もしこれが、母の形見とセットになるものだとしたら、これも元は母が持っていたのだろうか。
そう思うと、なんだか少しワクワクした。そうだったらいいな、なんて思う。
ボーン。ボーン。
そうこうしているうちに、お昼を告げる鐘の音が街に鳴り響いた。
「もうこんな時間か……」
と、エドワルドが言ったそのとき、不意に影が横切った──かと思えば、それは再び2人の近くに舞い戻ってきて、うろちょろと影を落とす。
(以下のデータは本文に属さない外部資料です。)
-- ==== Sys2Proof/Laws/Lines.lean ====
section
/-! SUPPORT. What the operations that end a line's work can do: purges, flushes, the end of a scan job, of an attempt and of a
transaction, and the changes to FAULT and OFF, each an update of the named fields, followed by replies and notices alone; and what
the end of SENDING can do. -/

namespace Sys2Proof.Machine

/-! ## Replies that settle reservations -/

/-- Replies are queued, reservations of `n` bytes released and tags dropped; if no reply is longer than its reservation (`ok`),
law L1 is kept. -/
structure Settles (s t : State) (rs : List Reply) (n : Nat) (ok : Prop) : Prop where
  posts : Posts s t rs none
  reserved : t.reserved = s.reserved - n
  tags : t.tags.Sublist s.tags
  space : ok → n ≤ s.reserved → s.SpaceKept → t.SpaceKept

theorem Settles.refl (s : State) : Settles s s [] 0 True := ⟨.refl s, by simp, .refl _, fun _ _ h => h⟩

theorem Settles.trans {s t u : State} {rs qs : List Reply} {n m : Nat} {p q : Prop} (h : Settles s t rs n p)
    (g : Settles t u qs m q) : Settles s u (rs ++ qs) (n + m) (p ∧ q) := by
  refine ⟨h.posts.trans g.posts, ?_, g.tags.trans h.tags, ?_⟩
  · rw [g.reserved, h.reserved]; omega
  · intro hp hn hs
    exact g.space hp.2 (by rw [h.reserved]; omega) (h.space hp.1 (by omega) hs)

theorem Settles.imp {s t : State} {rs : List Reply} {n : Nat} {p q : Prop} (h : Settles s t rs n p) (hq : q → p) :
    Settles s t rs n q := { h with space := fun a => h.space (hq a) }

theorem State.queueReply_settles (s : State) (n : Nat) (r : Reply) :
    Settles s (s.queueReply n r) [r] n ((Message.reply r).length ≤ n) := by
  obtain ⟨h1, -, h3, h4, h5⟩ := s.queueReply_posts n r
  exact ⟨h1, h3, by rw [h4], h5⟩

theorem State.walk_settles (s : State) : Settles s s.walk [] 0 True := by
  obtain ⟨h1, -, h3, h4, h5⟩ := s.walk_posts
  exact ⟨h1, by simp [h3], by rw [h4], fun _ _ => h5⟩

theorem State.dropTag_settles (s : State) (t : Byte) : Settles s (s.dropTag t) [] 0 True :=
  ⟨⟨s.dropTag_queueOnly t, ⟨[], by simp, rfl⟩, ⟨fun _ h => h, by simp, .inl rfl⟩, fun h => ⟨h.1, h.2⟩⟩, by simp,
    List.filter_sublist, fun _ _ h => h⟩

theorem State.replyEntry_settles (s : State) (l : LineId) (status : Status) (e : DemandEntry) :
    Settles s (s.replyEntry l status e) [demandReply l e.tag e.node e.operation status []] e.reserved
      ((Message.reply (demandReply l e.tag e.node e.operation status [])).length ≤ e.reserved) := by
  have := (s.dropTag_settles e.tag).trans ((s.dropTag e.tag).queueReply_settles e.reserved
    (demandReply l e.tag e.node e.operation status []))
  simpa [State.replyEntry] using this

/-- Every entry's reply fits its reservation. -/
def EntriesFit (l : LineId) (status : Status) (es : List DemandEntry) : Prop :=
  ∀ e ∈ es, (Message.reply (demandReply l e.tag e.node e.operation status [])).length ≤ e.reserved

theorem replyEntries_settles (es : List DemandEntry) (l : LineId) (status : Status) (s : State) :
    Settles s (es.foldl (fun s e => s.replyEntry l status e) s)
      (es.map fun e => demandReply l e.tag e.node e.operation status []) (es.map DemandEntry.reserved).sum
      (EntriesFit l status es) := by
  induction es generalizing s with
  | nil => exact (Settles.refl s).imp fun _ => trivial
  | cons e es ih =>
    have := (s.replyEntry_settles l status e).trans (ih (s.replyEntry l status e))
    simpa using this.imp fun h => ⟨h e (by simp), fun x hx => h x (by simp [hx])⟩

/-- A purge: the entries of the index leave the queue, and each is answered (R117). -/
theorem State.purge_settles (s : State) (l : LineId) (i : Index) (status : Status) :
    let leaving := (s.line l).demandQueue.filter fun e => e.node = some i
    Settles (s.updLine l fun x => { x with demandQueue := x.demandQueue.filter fun e => e.node ≠ some i }) (s.purge l i status)
      (leaving.map fun e => demandReply l e.tag e.node e.operation status []) (leaving.map DemandEntry.reserved).sum
      (EntriesFit l status leaving) := replyEntries_settles _ _ _ _

/-- A flush: the queue is emptied, and each entry answered (R118). -/
theorem State.flush_settles (s : State) (l : LineId) (status : Status) :
    Settles (s.updLine l fun x => { x with demandQueue := [] }) (s.flush l status)
      ((s.line l).demandQueue.map fun e => demandReply l e.tag e.node e.operation status [])
      ((s.line l).demandQueue.map DemandEntry.reserved).sum (EntriesFit l status (s.line l).demandQueue) :=
  replyEntries_settles _ _ _ _

/-- The end of a scan job: the job is gone, and its reply is queued (R129, R130). -/
theorem State.endScan_settles (s : State) (l : LineId) (status : Status) :
    Settles (s.updLine l fun x => { x with scan := none }) (s.endScan l status)
      ((s.line l).scan.map fun j => j.reply l status).toList (if (s.line l).scan.isSome then 57 else 0)
      (∀ j, (s.line l).scan = some j → (Message.reply (j.reply l status)).length ≤ 57) := by
  unfold State.endScan
  split
  · rename_i h
    have : (s.updLine l fun x => { x with scan := none }) = s := by
      have hx : ({ s.line l with scan := none } : Line) = s.line l := by rw [← h]
      rw [State.updLine, hx, State.setLine_line]
    rw [this]
    exact (by simpa [h] using (Settles.refl s).imp fun _ => trivial)
  · rename_i j h
    have := ((s.updLine l fun x => { x with scan := none }).dropTag_settles j.tag).trans
      (State.queueReply_settles _ Config.scanReservation (j.reply l status))
    simpa [h, Config.scanReservation] using this.imp (q := ∀ k, some j = some k → (Message.reply (k.reply l status)).length ≤ 57)
      fun g => ⟨trivial, g j rfl⟩

/-! ## The end of SENDING -/

/-- What the test for the end of SENDING can do: nothing while a stop bit or an echo is outstanding; else the end of a broadcast, the
end of an attempt whose timeout has passed, or the change to WAITING (R30, R57). -/
theorem State.sendingEnds_cases (s : State) (l : LineId) :
    s.sendingEnds l = s ∨
      ∃ t, (s.line l).transaction = some t ∧ (s.line l).sent = (s.line l).frame.length ∧
        (s.line l).echoed = (s.line l).frame.length ∧
        (t.kind.awaitsResponse = false ∧ s.sendingEnds l = s.endAttempt l (.ok []) .settle ∨
          t.kind.awaitsResponse = true ∧ (s.line l).elapsed = true ∧ s.sendingEnds l = s.endAttempt l .timeout .guardTime ∨
          t.kind.awaitsResponse = true ∧ (s.line l).elapsed = false ∧ s.sendingEnds l = s.updLine l fun x =>
            { x with state := .waiting, frame := [], sent := 0, echoed := 0, timer := .running }) := by
  unfold State.sendingEnds
  by_cases h : (s.line l).sent = (s.line l).frame.length ∧ (s.line l).echoed = (s.line l).frame.length
  · rw [if_pos h]
    cases ht : (s.line l).transaction with
    | none => exact .inl rfl
    | some t =>
      refine .inr ⟨t, rfl, h.1, h.2, ?_⟩
      cases hk : t.kind.awaitsResponse <;> cases he : (s.line l).elapsed <;> simp [hk]
  · rw [if_neg h]; exact .inl rfl

end Sys2Proof.Machine
end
空を見上げて確認すると、黄色い鳥がエドワルドの頭の周りをパタパタと飛んでいた。
やがて、エドワルドの目の高さまで降りてくると、羽を緩やかに上下に動かし、その位置で留まった。そして一言。
「ソクタツ」
と言った。
「……俺に?」
エドワルドが、覚えがない、といった様子でそう返すと、
「コノ ペンノ モチヌシ アテ」
と、鳥が言い、ピィ!と鳴くと、キラキラとした光の粒とともに、目の前にシンプルな黒い万年筆が現れる。
「……俺のだね」
「ジャア コレネ」
エドワルドに万年筆を渡し、鳥はそう言うと、またピィ!と鳴く。先ほどと同じように、光の粒を纏いながら、今度は小さなブローチのような、宝石のようなものが現れた。
エドワルドがそれを受け取ると、
「ジュリョウノ シルシニ」
「受領の印に……?」
エドワルドがそう聞き返すと、鳥はエドワルドの手を嘴でチクッと刺す。
「え、痛っ」
「マリョク チョウダイネ〜」
そう言って鳥はどこか遠くに羽ばたいて行ってしまった。
「……は?」
エドワルドはそう言って立ち尽くす。
今の一部始終を見ていたレミアも同じ気持ちだが、誰かに振り回される、エドワルドの新たな一面を見られて少し嬉しい自分もいた。
「……い、今の、何?」
「あ〜……たぶん速達鳥だね。俺も初めて見たけど……。あんま使われてない理由がわかった」
そう言って彼は先ほど刺された手を恨めしそうに見やる。見た感じだけで言えば、特に傷などはついていない。
「てかわざわざこんな鳥を使って一体誰が何を……」
エドワルドは、ぶつぶつと呟きながら手にしたアイテムを確認する。よく見るとそれは、平べったくて丸いガラスの容器の中に、薄い円盤のようなものが入った不思議なものだった。
「これは、何……?」
さっきから何でもかんでも聞いてばかりで、レミアは少し恥ずかしくなってくる。
「これは……ボイスレコードストーンかな」
魔道具だね、と彼は説明を付け足しながら、側面に付いているスイッチのようなものを手前に向けてカチッと動かす。
瞬間、円盤がくるくると回り、中から声が聞こえ始めた。